Kids Out UK is a UK-based charity located in Leighton Buzzard, offering a variety of services aimed at supporting children who along with their mothers have fled domestic abuse and live in women's refuges. It also supports thousands of other underprivileged children. Reports show they provide fun and wellbeing experiences to approximately 80,000 children annually. This includes over 28,000 who live in a women's refuge. Other children receiving help include those with life-limiting disabilities, children who are carers for parents and or siblings, those from homes who are facing extreme financial hardship, or children facing social and rural isolation.

Families fleeing abuse usually turn up in refuge with no possessions. The charity provides a box of brand-new toys for children on arrival in refuge and again at Christmas so the children have something to open. It also take these and other disadvantaged children on fun days out during the year. These include trips to the seaside, theme parks, zoos, and the cinema. To date, KidsOut has taken nearly 1.1 million children on fun days out.

The charity is working to expand its services by developing arts, music, mental wellbeing, and sports programmes.

== History ==
KidsOut was established following an initiative by Lady Grantchester, a member of the Moore family, owners of Littlewoods, and a resident in Kingston. In 1990, she suggested to the Kingston Rotary Club that they organise a day out for disadvantaged children. Working with Peter Jarvis, and fellow Rotarians Graham Child and John Saxton, the concept of KidsOut was developed. The first event, organised in partnership with the Kingston Littlewoods store, involved an outing for 200 children to Thorpe Park. The success of this event prompted Lady Grantchester to offer a one-off grant to any Rotary Club willing to participate in similar outings on the second Wednesday of June.

This initiative quickly gained traction, with 800 Rotary Clubs across the UK joining the effort. The National Rotary KidsOut Day was subsequently established, becoming the largest organised outing for disadvantaged children in the UK.

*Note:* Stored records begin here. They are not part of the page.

/-- The claims of a step: its frames one after another, then the rows of its indirect streams. -/
def walkStep (p : Pattern) (r : SlotRules) (w : ClaimWalk) (st : Nat) : ClaimWalk :=
  match p.steps[st]? with
  | none => w
  | some s =>
    let w := foldN s.frames (fun f (w : ClaimWalk) =>
      let cs := frameClaims p st f
      let w := cs.foldl (fun (w : ClaimWalk) c =>
        let ks := claimCores p c
        let w := { w with ok := w.ok && !ks.isEmpty && decide (r.lo ≤ c.slot) && decide (c.slot ≤ r.hi) }
        ks.foldl (serveClaim p ((s.first + f) * 1280) c) w) { w with items0 := [], items1 := [] }
      { w with ok := w.ok && frameOk r w.items0 && frameOk r w.items1 }) w
    w.ind.foldl (fun (w : ClaimWalk) (x : Nat × List (Nat × Nat)) =>
      match (p.cores[x.1 / 64]?).bind (fun k => k.streams[x.1 % 64]?) with
      | some sd => { w with fills := mmod [] w.fills (x.1 / 64) (fun l =>
          l ++ indFills p.tset sd x.2 ((s.first + s.frames) * 1280)) }
      | none => w) { w with ind := [] } |> fun w => { w with ind := [] }

/-- The walk over every claim of a pattern. -/
def walkClaims (p : Pattern) : ClaimWalk :=
  (List.range p.steps.length).foldl (walkStep p (slotRules p.tset)) {}

/-- Something that reaches a core through the exchange: what it comes from, when, and by when it has come (R131). -/
structure Arrival where
  dest  : Nat
  sender : Nat
  issue : Nat
  /-- the cycle by which the receive counter has risen, and whether it rises with it -/
  bound : Nat
  counts : Bool
  /-- the bytes written, and the last cycle in which they may be -/
  fill  : Fill
  /-- it stays in a cluster and is a message of this many cycles -/
  busy  : Nat
  deriving DecidableEq, Repr

/-- The logical cluster of a logical core. -/
def clusterOf (p : Pattern) (i : Nat) : Nat := match p.cores[i]? with | some c => c.cluster | none => 0

/-- The boundary before which traffic between clusters that issues at a cycle is written (R131). -/
def crossBound (p : Pattern) (c : Nat) : Nat := (c / 1280 + (if p.oneDie then 2 else 3)) * 1280

/-- The logical cores that are members of a reduction (R129, R130, R136). -/
def redMembers (p : Pattern) (e : XEntry) : List (Option Nat) :=
  match p.cores[e.first]? with
  | none => []
  | some c =>
    let find := fun (k l : Nat) => p.cores.findIdx? (fun x => x.cluster == k && x.loc == l)
    if e.order = 0 then (List.range p.clusters).map (fun k => find k c.loc)
    else (List.range (2 ^ e.order)).map (fun i => find c.cluster (c.loc / 2 ^ e.order * 2 ^ e.order + i))

/-- The cycles at which a core issues an entry, in order. -/
def issues (ts : List Trace) (i ix : Nat) : List Nat :=
  match ts[i]? with
  | some t => (t.sends.reverse.filter (fun x => x.2.1 == ix)).map (·.1)
  | none => []

/-- The arrivals of an entry. -/
def arrivals (p : Pattern) (ts : List Trace) (ix : Nat) (e : XEntry) : List Arrival :=
  if !e.reduction then
    (List.range p.cores.length).flatMap (fun i => (issues ts i ix).map (fun c =>
      let near := clusterOf p i == clusterOf p e.dest
      let n := beats e
      { dest := e.dest, sender := i, issue := c, bound := if near then c + n + 26 else crossBound p c, counts := true,
        fill := ⟨c, if near then c + n + 24 else crossBound p c - 1, e.dst, e.len⟩,
        busy := if near then beats e else 0 }))
  else
    let ms := (redMembers p e).filterMap id
    let near := e.order != 0 && clusterOf p e.first == clusterOf p e.dest
    match ms with
    | [] => []
    | m :: _ => (List.range (issues ts m ix).length).flatMap (fun k =>
        let c := (ms.map (fun i => (issues ts i ix).getD k 0)).foldl max 0
        (List.range (e.len / 128)).map (fun v =>
          let z := c + 4 * (v + 1) + 48
          { dest := e.dest, sender := m, issue := c, bound := if near then z else crossBound p c, counts := v + 1 == e.len / 128,
            fill := ⟨c, if near then z else crossBound p c - 1, (e.dst + 128 * v) % bobSize, 128⟩, busy := 0 }))

/-- Every arrival of a pattern. -/
def allArrivals (p : Pattern) (ts : List Trace) : List Arrival :=
  (List.range p.xtable.length).flatMap (fun ix => match p.xtable[ix]? with | some e => arrivals p ts ix e | none => [])

/-- An exchange entry has the sizes of R127 and R129. -/
def entrySizeOk (e : XEntry) : Bool :=
  decide (0 < e.len) && decide (e.len ≤ 65536) && e.len % (if e.reduction then 128 else 32) == 0

/-- No destination receives from two senders in a cycle (R127). -/
def receiversOk (l : List Arrival) : Bool :=
  l.all (fun a => l.all (fun b =>
    a.busy == 0 || b.busy == 0 || a.dest != b.dest || (a.sender == b.sender && a.issue == b.issue)
      || !runsMeet a.issue a.busy b.issue b.busy))

/-- Every member of a reduction exists, and each contributes as often as the others (R129). -/
def membersOk (p : Pattern) (ts : List Trace) (ix : Nat) (e : XEntry) : Bool :=
  !e.reduction || (
    let ms := redMembers p e
    ms.all (·.isSome) && (List.range p.cores.length).all (fun i => (issues ts i ix).isEmpty || ms.contains (some i))
      && (match ms.filterMap id with
          | [] => true
          | m :: l => l.all (fun i => (issues ts i ix).length == (issues ts m ix).length)))

/-- Every XWAIT of a core is met by what has come since the XCLR before it (R128, R131). Each wait then rests on
earlier cycles only, so no circle of waits is left. -/
def waitsMet (l : List Arrival) (i : Nat) (t : Trace) : Bool :=
  t.waits.all (fun w => decide (w.2.1 ≤ (l.filter (fun a =>
    a.counts && a.dest == i && decide (w.2.2 ≤ a.issue) && decide (a.bound ≤ w.1))).length))

/-- The results of an in-cluster reduction whose destination lies in another cluster: one for each time that its members have all
contributed, as clusters from and to, frame of issue and bytes (R130). -/
def resultCrossings (p : Pattern) (ts : List Trace) : List (Nat × Nat × Nat × Nat) :=
  (List.range p.xtable.length).flatMap (fun ix => match p.xtable[ix]? with
    | none => []
    | some e =>
      let a := clusterOf p e.first
      let b := clusterOf p e.dest
      if !e.reduction || e.order == 0 || a == b then []
      else (((arrivals p ts ix e).filter (·.counts)).map (fun x => (a, b, x.issue / 1280, e.len))))

/-- Bytes that cross into and out of clusters, as cluster, frame of issue and bytes, sent first (R130). -/
def crossings (p : Pattern) (ts : List Trace) : List (Nat × Nat × Nat) × List (Nat × Nat × Nat) :=
  let xs := (List.range p.cores.length).flatMap (fun i => match ts[i]? with
    | none => []
    | some t => t.sends.filterMap (fun x => match p.xtable[x.2.1]? with
      | none => none
      | some e =>
        let a := clusterOf p i
        let b := clusterOf p e.dest
        if a ≠ b && (!e.reduction || e.order == 0) then some (a, b, x.1 / 1280, e.len) else none)) ++ resultCrossings p ts
  (xs.map (fun x => (x.1, x.2.2.1, x.2.2.2)), xs.map (fun x => (x.2.1, x.2.2.1, x.2.2.2)))

/-- The quota of a cluster in each frame (R130). -/
def quotaOk (p : Pattern) (l : List (Nat × Nat × Nat)) : Bool :=
  l.all (fun x => decide ((l.filter (fun y => y.1 == x.1 && y.2.1 == x.2.1)).foldl (fun n y => n + y.2.2) 0
    ≤ (if p.oneDie then 65536 else 32768)))

/-- A core's engine-port use (R115), its fill intervals (R117, R47) and the check of R488. -/
def bankOk (t : Trace) (fills reads : List Fill) : Bool :=
  let meet := fun (x y : Nat × Nat) => decide (x.1 < y.2) && decide (y.1 < x.2)
  (List.range t.held.length).all (fun i => (List.range i).all (fun j => !meet (t.held.getD i (0, 0)) (t.held.getD j (0, 0))))
  && t.held.all (fun h => t.tReads.all (fun r => !meet h r) && t.acc.all (fun a => !meet h (a.1, a.1 + 1)))
  && t.acc.all (fun a =>
      fills.all (fun f => !(decide (f.first ≤ a.1) && decide (a.1 ≤ f.last) && bobMeet a.2.1 a.2.2.1 f.addr f.len))
      && (!a.2.2.2 || reads.all (fun f => !(decide (f.first ≤ a.1) && decide (a.1 ≤ f.last)
        && bobMeet a.2.1 a.2.2.1 f.addr f.len))))

/-- When the bobbin of a logical core may be filled, and when claims read it, in cycles of a run without holds (R47,
R117, R131). -/
def windowsOf (w : ClaimWalk) (arr : List Arrival) (i : Nat) : List Fill × List Fill :=
  (mget [] w.fills i ++ (arr.filter (fun a => a.dest == i)).map (·.fill), mget [] w.reads i)

/-- The checks of R137 from PAT_ACW on: the first status that applies, or 0. -/
def loadStatus (p : Pattern) : Nat :=
  let code := p.cores.flatMap (fun (c : PatCore) => c.code)
  let ts := p.cores.map (traceOf p)
  let arr := allArrivals p ts
  let w := walkClaims p
  let ix := List.range p.cores.length
  let xs := List.range p.xtable.length
  let entry := fun (f : Nat → XEntry → Bool) => xs.all (fun i => match p.xtable[i]? with | some e => f i e | none => true)
  if code.any (fun b => bits (fieldX b) 0 6 == 6 && !acwValid (BitVec.ofNat 19 (bits (fieldX b) 6 19))) then 0x33
  else if p.cores.any (fun (c : PatCore) => !codeOk c.code) || ts.any (fun t => !t.issueOk)
      || !entry (fun _ e => entrySizeOk e) || !receiversOk arr
      || (bit p.modeMask.toNat 1 && code.any (fun b => bits (fieldT b) 0 4 == 1 && bits (fieldT b) 33 4 != 0)) then 0x34
  else if ix.any (fun i => !bankOk (ts.getD i {}) (windowsOf w arr i).1 (windowsOf w arr i).2) then 0x35
  else if !w.ok then 0x36
  else if !entry (membersOk p ts) || ix.any (fun i => !waitsMet arr i (ts.getD i {}))
      || !quotaOk p (crossings p ts).1 || !quotaOk p (crossings p ts).2 then 0x37
  else if ts.any (fun t => !t.timingOk) then 0x38
  else stOK

/-- The status of a container, and the pattern that it gives (R137). -/
def loadContainer (bs : Bytes) (loader : Option Ctx) : Except Nat Pattern :=
  if !formatOk bs then .error 0x30
  else if !crcOk bs then .error 0x31
  else if !limitsOk bs then .error 0x32
  else
    let p := readPattern bs loader
    let st := loadStatus p
    if st = stOK then .ok p else .error st

/-- A change of timing set has been accepted, and its boundary F + 20 has not come: this set is the one that it leaves (R64). -/
def leavesSet (s : State) (t : Nat) : Bool := match s.pw.job with | some j => j.setChange && modeSet j.old == t | none => false

/-- A container that passes the checks and is compiled for a timing set that is being left is refused with TIMING_SET (R64). -/
def refuseOld (s : State) (x : Except Nat Pattern) : Except Nat Pattern :=
  match x with
  | .ok p => if leavesSet s p.tset then .error 0x20 else .ok p
  | .error st => .error st

/-- A container's checks passed, or the status that refuses it; the pattern store takes 1,024 (R137). -/
def storePattern (s : State) (x : Except Nat Pattern) : State × Answer :=
  match x with
  | .error st => (s, .done st [])
  | .ok p =>
    if 1024 ≤ s.patterns.length then (s, .done 0x39 [])
    else ({ s with patterns := mput s.patterns s.nextPattern p, nextPattern := s.nextPattern + 1 },
          .done stOK (leBytes 4 s.nextPattern))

The charity was incorporated in 1998, with amendments made in 1999, 2008, and 2023.

== Services ==
KidsOut provides a range of programmes aimed at supporting disadvantaged and vulnerable children in the UK. The charity seeks to create positive experiences and memories for children who might otherwise not have access to such opportunities. Annually, KidsOut up to 80,000 children through its services, including day trips, new toys, sensory rooms, wellbeing, and educational resources.

=== Toy Boxes ===
In collaboration with Women’s Aid, KidsOut supports over 28,000 children annually who along with their mothers have fled domestic abuse and find safety in a women's refuge. Most of these children arrive at refuges with no possessions. To assist with their transition into a new home, KidsOut provides age-appropriate Toy Boxes containing ten brand-new toys and books. In 2025, the charity distributed a box of ten brand new toys to every child living in a Women’s Aid supported refuge both on arrival in refuge and at Christmas.

=== Fun Days ===
The 'Fun Days' initiative was launched in 2012. It provides outings for disadvantaged and vulnerable children across the UK. Activities include visits to theatres, theme parks, and the seaside, providing opportunities for children to create positive and happy memories. The program has so far reached over one million children, including children facing extreme economic hardship, children living in women's refuges, those living with disabilities or experiencing life-limiting conditions, and children who are carers for their parent and or siblings.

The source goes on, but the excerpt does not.